I suoi passaporti sono tenuti dai suoi avvocati

Carlos Ghosn è stato arrestato a Tokyo il 19 novembre 2018 ed è stato incriminato in Giappone per violazione della fiducia e per nascondere le entrate, in attesa del processo previsto per il 2020. Detenuto per diversi mesi in Giappone, è stato rilasciato per la prima volta una volta su cauzione a marzo 2019, prima di essere nuovamente arrestato all’inizio di aprile e rilasciato su cauzione a condizioni rigorose alla fine di aprile.

Sin dal suo arresto, i suoi avvocati e la sua famiglia hanno fortemente criticato le sue condizioni di detenzione e il modo in cui la giustizia giapponese sta gestendo il procedimento in questo caso. “Carlos Ghosn non cerca di fuggire dalle sue responsabilità, ma sta fuggendo dall’ingiustizia del sistema giapponese”, ha detto ad AFP una fonte vicina al dossier, che ha voluto rimanere anonimo.

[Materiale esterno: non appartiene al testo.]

/-- A partition reset (R421): seed, step, job, whistle configuration, collectives, playbook, regulators and staging registers return to
their reset values, every thread of its cores stops, every live and capture bit of its granules is clear, and its node, dies, cores and
memory stay its own. -/
def Obligations.ResetClearsAPartition : Prop :=
  ∀ (p : Pkg) (i : Nat), i ≤ 3 →
    let q := p.part i
    let r := (p.resetNow i).part i
    r.st = .stopped ∧ r.seed = 0 ∧ r.step = 0 ∧ r.job = 0 ∧ r.period = 0 ∧ r.count = 0 ∧ r.ticking = false ∧ r.image = none ∧ r.pend = none
      ∧ r.colls = [] ∧ r.slots = [] ∧ r.owner = none ∧ r.every = 1 ∧ r.stg.en = false ∧ r.stg.head = 0 ∧ r.ck.basev = false ∧ r.ck.lastck = 0
      ∧ r.dieset = q.dieset ∧ r.cores = q.cores ∧ r.lpBase = q.lpBase ∧ r.lpSize = q.lpSize ∧ r.node = q.node ∧ r.groups = q.groups
      ∧ (∀ k, k < 4 → (r.reg k).en = false)
      ∧ (∀ n lt, n < 8 → lt < 96 → bit q.dieset n = true → ((p.resetNow i).tile n lt).seq = {} ∧ ((p.resetNow i).tile n lt).te = {})
      ∧ (∀ h, p.coreOwner (h / 8) = some i → (p.resetNow i).thread h = {})
      ∧ (∀ g, g < 0x80_0000 → bit q.dieset (g / 2 ^ 20) = true → (p.resetNow i).mem.live.get g = false ∧ (p.resetNow i).mem.capt.get g = false)
      ∧ (∀ g, q.allocGranules.1 ≤ g → g < q.allocGranules.2 → (p.resetNow i).mem.live.get g = false ∧ (p.resetNow i).mem.capt.get g = false)

/-- Messages that configure the fabric (R261, R310, R319, R348, R357, R364, R385): what they set, or why
they refuse; while a FABRIC_SWAP holds the fabric tables, those that write them are BUSY (R404). -/
def Obligations.FabricIsConfigured : Prop :=
  ∀ (s : State) (slot : SlotRef) (m : Msg),
    let ok := fun (p : Pkg) => s.after (p.respond slot 0 [])
    let refuse := fun (st : Nat) => s.after (s.respond slot st [])
    let q := s.part m.part
    (s.accepts slot 0x0201 m → s.fabricBusy = false → m.f 0 2 ≠ 0xFFFF → m.f 8 8 % 2 ^ 35 = 0 → (nodeFields (m.f 8 8)).kind = 1 → (nodeFields (m.f 8 8)).part = 0 →
      (nodeFields (m.f 8 8)).gw = 0 → (nodeFields (m.f 8 8)).port = 0 → s.nodeEntry (m.f 0 2) = none →
      exec (.setNode slot) s = ok (s.setNode m.part (m.f 0 2) (m.f 8 8))) ∧
    (s.accepts slot 0x0201 m → s.fabricBusy = false → (m.f 8 8 % 2 ^ 35 ≠ 0 ∨ (nodeFields (m.f 8 8)).kind = 3) → exec (.setNode slot) s = refuse 0x0011) ∧
    (∀ f c, (f, c) ∈ [(Instr.setNode, 0x0201), (.setPortmap, 0x0202), (.setRelay, 0x0205)] → s.accepts slot c m → s.fabricBusy = true →
      exec (f slot) s = refuse 0x0016) ∧
    (s.accepts slot 0x0202 m → s.fabricBusy = false → (∀ b, b < 9 → m.f (8 * b) 2 ≤ 0x3FFF ∧ m.f (8 * b + 2) 1 ≤ 8 ∧ m.f (8 * b + 3) 1 ≤ 63) →
      ∃ p : Pkg, exec (.setPortmap slot) s = ok p ∧ { p with opt := s.opt } = s.toPkg ∧ { p.opt with ports := s.opt.ports } = s.opt
        ∧ ∀ b, b < 9 → Tbl.get ({} : PortEnd) p.opt.ports b = { phys := m.f (8 * b) 2, port := m.f (8 * b + 2) 1, drb := m.f (8 * b + 3) 1 }) ∧
    (s.accepts slot 0x0203 m → (m.f 0 1 ≤ 72 ∨ m.f 0 1 = 0x7F) → m.f 1 1 ≤ 15 → exec (.setTimetree slot) s = ok (Pkg.noteLock { s.toPkg with
      time := { s.time with parent := m.f 0 1, depth := m.f 1 1, master := m.f 0 1 == 0x7F, asym := toSigned 32 (m.f 4 4), good := 0
                            lastMark := s.time.now, lock := m.f 0 1 == 0x7F, hold := s.time.hold && m.f 0 1 != 0x7F, stepped := false } })) ∧
    (s.accepts slot 0x0204 m → m.f 0xC 1 ≤ 1 → 2 ≤ m.f 0 4 → m.f 0 4 ≤ 1000 → 5 ≤ m.f 4 4 → m.f 4 4 ≤ 1000 → 1 ≤ m.f 8 4 → m.f 8 4 ≤ 1000 →
      exec (.setTimers slot) s = ok (s.onPart m.part fun q => { q with
        trCube := m.f 0 4, trBlock := m.f 4 4, porthold := m.f 8 4, relayOn := m.f 0xC 1 == 1 })) ∧
    (s.accepts slot 0x0204 m → m.f 0xC 1 ≤ 1 → (m.f 0 4 < 2 ∨ 1000 < m.f 0 4 ∨ m.f 4 4 < 5 ∨ 1000 < m.f 4 4 ∨ m.f 8 4 < 1 ∨ 1000 < m.f 8 4) →
      exec (.setTimers slot) s = refuse 0x0017) ∧
    (s.accepts slot 0x0205 m → s.fabricBusy = false → m.f 1 1 ≤ 8 → (∀ k, k < m.f 1 1 → m.f (8 + 2 * k) 1 ≤ 63 ∧ m.f (9 + 2 * k) 1 ≤ 8) →
      (∀ k, m.f 1 1 ≤ k → k < 8 → m.f (8 + 2 * k) 1 = 0 ∧ m.f (9 + 2 * k) 1 = 0) →
      exec (.setRelay slot) s = ok (s.onPart m.part fun q => { q with
        relay := Tbl.set [] q.relay (m.f 0 1) ((List.range (m.f 1 1)).map fun k => (m.f (8 + 2 * k) 1, m.f (9 + 2 * k) 1))
        relayNext := Tbl.set 0 q.relayNext (m.f 0 1) 0 })) ∧
    (s.accepts slot 0x0206 m → s.partBusy m.part = false → q.st = .stopped → m.f 0 1 ≤ 63 → m.f 1 1 ≤ 1 → 1 ≤ m.f 2 2 → m.f 2 2 ≤ 16384 →
      (∀ o ∈ [4, 8, 0xC], 100 ≤ m.f o 4 ∧ m.f o 4 ≤ 1_000_000) → q.inAlloc (q.allocBase + m.f 0x10 8) (2 * m.f 2 2) = true →
      exec (.setGroup slot) s = ok (s.setPart m.part { q with groups := Tbl.set none q.groups (m.f 0 1) (some {
        topo := m.f 1 1, members := fieldsOf 2 (s.mem.read (q.allocBase + m.f 0x10 8) (2 * m.f 2 2)), t1 := m.f 4 4, t2 := m.f 8 4, t3 := m.f 0xC 4 }) })) ∧
    (s.accepts slot 0x0105 m → s.partBusy m.part = false → q.st ≠ .none → m.f 0 1 ≤ 3 → m.f 1 1 = 0 →
      exec (.setRegulator slot) s = ok (s.setPart m.part { q with regs := Tbl.set {} q.regs (m.f 0 1) { en := false, burst := m.f 2 2, rate := m.f 4 2 % 2 ^ 14, level := min (m.f 2 2 * 6400) ((q.reg (m.f 0 1)).fill s.time.now), at_ := s.time.now } })) ∧
    (s.accepts slot 0x0105 m → s.partBusy m.part = false → q.st ≠ .none → m.f 0 1 ≤ 3 → m.f 1 1 = 1 → (m.f 2 2 = 0 ∨ m.f 4 2 = 0 ∨ 10000 < m.f 4 2) →
      exec (.setRegulator slot) s = refuse 0x0017)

Le condizioni di libertà dell’ex CEO di Renault-Nissan specificavano che i suoi passaporti erano conservati dai suoi avvocati, garanti del rispetto delle norme imposte dalla giustizia nei suoi confronti. Gli arresti domiciliari a Tokyo gli lasciarono la libertà di viaggiare all’interno del Giappone, ma il periodo di assenza da casa sua era regolato.

Carlos Ghosn e i suoi avvocati si sono lamentati del fatto che era stato costantemente sorvegliato dalla sua seconda liberazione su cauzione in aprile, accusando inizialmente gli agenti della procura.